UMA PINTURA RICA E ONÍRICA
 
 
Fui ao atelier do Luís Athouguia na Parede num dia de Maio de intenso calor. No caminho, passámos os dois à beira das praias que inusitadamente regurgitavam de gente. Ainda não era Verão e já as pessoas se despiam num arrojo automático. A estranheza destas perturbações climáticas acabou no atelier do Luís Athouguia onde levei com um banho de frescura. Na realidade, o que vi naquela tarde, pastel e aguarelas, deixou-me mais vivo e cheio de esperança. O frescor dos sonhos vinha ao meu encontro.
O grande poeta francês Gérard de Nerval, que viveu uma vida estranha mas muito coerente, disse antes de morrer: «Le rêve est une seconde vie» (O sonho é uma segunda vida). Há já muitos e muitos anos (precisamente desde a sua primeira exposição em 1983) que Luís Athouguia persegue esta via onírica para o seu bem e para o nosso. Mas nele, o sonho é genético. Nascido numa família de pintores, ele não faz mais que continuar essa tendência natural que conduz à mais emotiva das realizações artísticas – a beleza absoluta que transporta.
Basta só vermos o inaudito quadro “Carnaval Quotidiano“, para ficarmos subjugados pelo poder mágico do pintor. Apoiando-se sobre umas cores soberbas, onde o real esforço parece despenhado (na realidade ele só está escondido), Athouguia obriga-nos a parar na vida. Tal é o choque pictórico que se materializa diante dos nossos olhos. Emoção e saber. Força criativa. Presença volantim que se renova. O espectador adquire todos os direitos importados. Max Ernst não está longe, mas o valor de Luís Athouguia não fica desmentido, pelo contrário, o pintor da Parede fica muito bem, independente e só, ao lado do pintor surrealista amigo de Breton.

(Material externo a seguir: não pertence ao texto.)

theorem execBelayExpire_keeps {F : List Kind} {r s : State} (kregs : Kind.regs ∈ F) (khregs : Kind.hregs ∈ F) (kmem : Kind.mem ∈ F) (kup : Kind.up ∈ F) (kresp : Kind.resp ∈ F) (kout : Kind.out ∈ F) (kfree : Kind.free ∈ F) (knewtIrq : Kind.newtIrq ∈ F) (kfieldOps : Kind.fieldOps ∈ F) (ktb : Kind.tb ∈ F) (khart : Kind.hart ∈ F) (kfiles : Kind.files ∈ F) (kgftag : Kind.gftag ∈ F) (kdie : Kind.die ∈ F) (kaplic : Kind.aplic ∈ F) (kaplicRegs : Kind.aplicRegs ∈ F) (kpaused : Kind.paused ∈ F) (kcsq : Kind.csq ∈ F) (kslots : Kind.slots ∈ F) (kposts : Kind.posts ∈ F) (klaunches : Kind.launches ∈ F) (knextLaunch : Kind.nextLaunch ∈ F) (kunitAccept : Kind.unitAccept ∈ F) (kecc : Kind.ecc ∈ F) (kreleasing : Kind.releasing ∈ F) (kviUsed : Kind.viUsed ∈ F) (kmc : Kind.mc ∈ F) (kpoison : Kind.poison ∈ F) (kxeKeys : Kind.xeKeys ∈ F) (kxeLoads : Kind.xeLoads ∈ F) (kslotKey : Kind.slotKey ∈ F) (kcache : Kind.cache ∈ F) (kplru : Kind.plru ∈ F) (kstreams : Kind.streams ∈ F) (kpitonBusy : Kind.pitonBusy ∈ F) (kslices : Kind.slices ∈ F) (kwbTag : Kind.wbTag ∈ F) (kring : Kind.ring ∈ F) (khomes : Kind.homes ∈ F) (ksf : Kind.sf ∈ F) (ksfPlru : Kind.sfPlru ∈ F) (kfaultN : Kind.faultN ∈ F) (ktxIdle : Kind.txIdle ∈ F) (klinks : Kind.links ∈ F) (ktimeWordAt : Kind.timeWordAt ∈ F) (kmesh : Kind.mesh ∈ F) (kiotlb : Kind.iotlb ∈ F) (kqueues : Kind.queues ∈ F) (kqe : Kind.qe ∈ F) (kviBytes : Kind.viBytes ∈ F) (kviPend : Kind.viPend ∈ F) (kviAdmin : Kind.viAdmin ∈ F) (kfab : Kind.fab ∈ F) (kce : Kind.ce ∈ F) (kcectx : Kind.cectx ∈ F) (kboots : Kind.boots ∈ F) (kpciOpen : Kind.pciOpen ∈ F) (kpciTag : Kind.pciTag ∈ F) (keth : Kind.eth ∈ F) (kownReq : Kind.ownReq ∈ F) (kinvReq : Kind.invReq ∈ F) (knv : Kind.nv ∈ F) (kks : Kind.ks ∈ F) (kbelay : Kind.belay ∈ F) (kpwr : Kind.pwr ∈ F) (kcaps : Kind.caps ∈ F) (kcapBusy : Kind.capBusy ∈ F) (ktrace : Kind.trace ∈ F) (ktbRegs : Kind.tbRegs ∈ F) (h : Keeps F r s) :
    ResKeeps F r (execBelayExpire s) := by
  unfold execBelayExpire
  try lift_lets
  repeat' first
  | with_reducible assumption
  | exact Or.inl (by with_reducible assumption)
  | with_reducible apply State.elapseUntil_keeps
  | with_reducible apply State.put_keeps
  | with_reducible apply State.packageReset_keeps
  | with_reducible apply State.evqEvent_keeps
  | with_reducible apply ResKeeps.next
  | with_reducible refine ResKeeps.ite ?_ ?_

theorem State.rstResult_keeps {F : List Kind} {r s : State} (kregs : Kind.regs ∈ F) (kpwr : Kind.pwr ∈ F) (h : Keeps F r s) (st : Nat) :
    Keeps F r (State.rstResult s st) := by
  unfold State.rstResult
  try lift_lets
  repeat' first
  | with_reducible assumption
  | (refine Or.inr ?_; (repeat with_reducible apply Nat.le_add_right_of_le); first | decide | omega)
  | with_reducible apply State.put_keeps
  | with_reducible apply State.setPwr_keeps

theorem State.rstStart_keeps {F : List Kind} {r s : State} (kout : Kind.out ∈ F) (khart : Kind.hart ∈ F) (kdie : Kind.die ∈ F) (kwbTag : Kind.wbTag ∈ F) (kpwr : Kind.pwr ∈ F) (h : Keeps F r s) :
    Keeps F r (State.rstStart s) := by
  unfold State.rstStart
  try lift_lets
  repeat' first
  | with_reducible assumption
  | with_reducible apply State.setPwr_keeps
  | with_reducible apply State.clusterHold_keeps
  | split

theorem State.writeRstCmd_keeps {F : List Kind} {r s : State} (kregs : Kind.regs ∈ F) (khregs : Kind.hregs ∈ F) (kmem : Kind.mem ∈ F) (kup : Kind.up ∈ F) (kresp : Kind.resp ∈ F) (kout : Kind.out ∈ F) (kfree : Kind.free ∈ F) (knewtIrq : Kind.newtIrq ∈ F) (kfieldOps : Kind.fieldOps ∈ F) (ktb : Kind.tb ∈ F) (khart : Kind.hart ∈ F) (kfiles : Kind.files ∈ F) (kgftag : Kind.gftag ∈ F) (kdie : Kind.die ∈ F) (kaplic : Kind.aplic ∈ F) (kaplicRegs : Kind.aplicRegs ∈ F) (kpaused : Kind.paused ∈ F) (kcsq : Kind.csq ∈ F) (kslots : Kind.slots ∈ F) (kposts : Kind.posts ∈ F) (klaunches : Kind.launches ∈ F) (knextLaunch : Kind.nextLaunch ∈ F) (kunitAccept : Kind.unitAccept ∈ F) (kecc : Kind.ecc ∈ F) (kreleasing : Kind.releasing ∈ F) (kviUsed : Kind.viUsed ∈ F) (kmc : Kind.mc ∈ F) (kpoison : Kind.poison ∈ F) (kxeKeys : Kind.xeKeys ∈ F) (kxeLoads : Kind.xeLoads ∈ F) (kslotKey : Kind.slotKey ∈ F) (kcache : Kind.cache ∈ F) (kplru : Kind.plru ∈ F) (kstreams : Kind.streams ∈ F) (kpitonBusy : Kind.pitonBusy ∈ F) (kslices : Kind.slices ∈ F) (kwbTag : Kind.wbTag ∈ F) (kring : Kind.ring ∈ F) (khomes : Kind.homes ∈ F) (ksf : Kind.sf ∈ F) (ksfPlru : Kind.sfPlru ∈ F) (kfaultN : Kind.faultN ∈ F) (ktxIdle : Kind.txIdle ∈ F) (klinks : Kind.links ∈ F) (ktimeWordAt : Kind.timeWordAt ∈ F) (kmesh : Kind.mesh ∈ F) (kiotlb : Kind.iotlb ∈ F) (kqueues : Kind.queues ∈ F) (kqe : Kind.qe ∈ F) (kviBytes : Kind.viBytes ∈ F) (kviPend : Kind.viPend ∈ F) (kviAdmin : Kind.viAdmin ∈ F) (kfab : Kind.fab ∈ F) (kce : Kind.ce ∈ F) (kcectx : Kind.cectx ∈ F) (kboots : Kind.boots ∈ F) (kpciOpen : Kind.pciOpen ∈ F) (kpciTag : Kind.pciTag ∈ F) (keth : Kind.eth ∈ F) (kownReq : Kind.ownReq ∈ F) (kinvReq : Kind.invReq ∈ F) (knv : Kind.nv ∈ F) (kks : Kind.ks ∈ F) (kbelay : Kind.belay ∈ F) (kpwr : Kind.pwr ∈ F) (kcaps : Kind.caps ∈ F) (kcapBusy : Kind.capBusy ∈ F) (ktrace : Kind.trace ∈ F) (ktbRegs : Kind.tbRegs ∈ F) (h : Keeps F r s) (c : Issuer) (v : Nat) :
    Keeps F r (State.writeRstCmd s c v) := by
  unfold State.writeRstCmd
  try lift_lets
  repeat' first
  | with_reducible assumption
  | exact Or.inl (by with_reducible assumption)
  | (refine Or.inr ?_; (repeat with_reducible apply Nat.le_add_right_of_le); first | decide | omega)
  | with_reducible rfl
  | with_reducible apply State.goEarly_keeps
  | with_reducible apply State.put_keeps
  | with_reducible apply State.elapse_keeps
  | with_reducible apply State.packageReset_keeps
  | with_reducible apply State.rstResult_keeps
  | with_reducible apply State.setPwrReqs_keeps
  | with_reducible apply State.setPwr_keeps
  | with_reducible apply State.dieResetStart_keeps
  | with_reducible apply State.rstStart_keeps
  | with_reducible refine Keeps.ite ?_ ?_
  | with_reducible refine OptKeeps.get (by with_reducible assumption) ?_
  | with_reducible refine Keeps.elim ?_ ?_
  | with_reducible refine Keeps.foldl_fst ?_ _ _ ?_
  | with_reducible refine Keeps.foldl ?_ _ _ ?_
  | split
  | (with_reducible intro x; refine Keeps.cut (F := F) (r := r) (s := x) ?_ (fun hx => ?_); on_goal 2 => clear_value x)
  | (with_reducible intro x; refine Keeps.cut (F := F) (r := r) (s := x.1) ?_ (fun hx => ?_); on_goal 2 => clear_value x)
  | (with_reducible intro y)
  | (lift_lets; with_reducible intro x; refine Keeps.cut (F := F) (r := r) (s := x) ?_ (fun hx => ?_); on_goal 2 => clear_value x)
  | (lift_lets; with_reducible intro x; refine Keeps.cut (F := F) (r := r) (s := x.1) ?_ (fun hx => ?_); on_goal 2 => clear_value x)
  | (lift_lets; with_reducible intro y)
  | simp only [id]
  | dsimp only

«Só gosto de considerar um quadro como uma janela; e a partir daí a minha única preocupação é de saber para onde é que ela dá» dizia André Breton. Não só o quadro “Carnaval Quotidiano“, mas todos os quadros onde reina o formidável pastel de Luís Athouguia, são janelas abertas para a emoção. São janelas que nos fazem ver vidas guilhotinadas mas que gozam de uma faculdade de locomoção desmesurada. São janelas essenciais que deixando para trás o quotidiano mais prático se abrem a velozes mares de pensamento. São janelas incessantes que dão para montanhas movediças de sonhos. Não tenhamos medo de o dizer: o pastel substancial de Athouguia ilumina a nossa noite e traz-nos a pureza dos primitivos tempos em que podíamos tocar as estrelas com as mãos.
Mostrando-se como um modo adjacente, e não secundário, em relação ao fantástico geral dos quadros de maior dimensão em pastel, as pequenas aguarelas de “Imaterialidades“ são pequenos pensamentos elásticos. Maravilhas da filigrana dos sonhos. São materialidades esboroadas à maneira de André Masson e como este pintor que trabalhou com a areia nos seus quadros também Athouguia se arquetipa aqui numa posição criativa que esfacela o tempo minúsculo dos devaneios. Assim cada uma das suas pequenas aguarelas é um relógio de areia que nos paralisa. E nos faz sonhar. A chuva miudinha dos sonhos tranquilizadores. Assim são estes quadrozinhos. Poderosos tranquilizadores contra a austeridade do nosso mundo.
Em resumo: esta exposição de Luís Athouguia, “Dissonância Surreal“, que se dirige para o país do sal é um verdadeiro acontecimento num momento em que o mundo da pintura vive uma crise de valores e uma crise de críticos de pintura, num universo onde reina o artifício, o oportunismo, a mediocridade e, claro, a uniformização.
Diga-se: ninguém actualmente em Portugal faz uma pintura destas. O Luís Athouguia é único e inclassificável (não é surrealista nem deixa de ser quando afirma a sua reticência!) e é toda esta volúpia do sonho que faz a sua força. E também o seu equilíbrio. Agora que morreram o Mário Botas, o Cesariny, o Álvaro Lapa, resta-nos o Luís Athouguia para nos conduzir ao país onde os coelhos usam relógios de pulso e as meninas têm mais de dois seios no peito.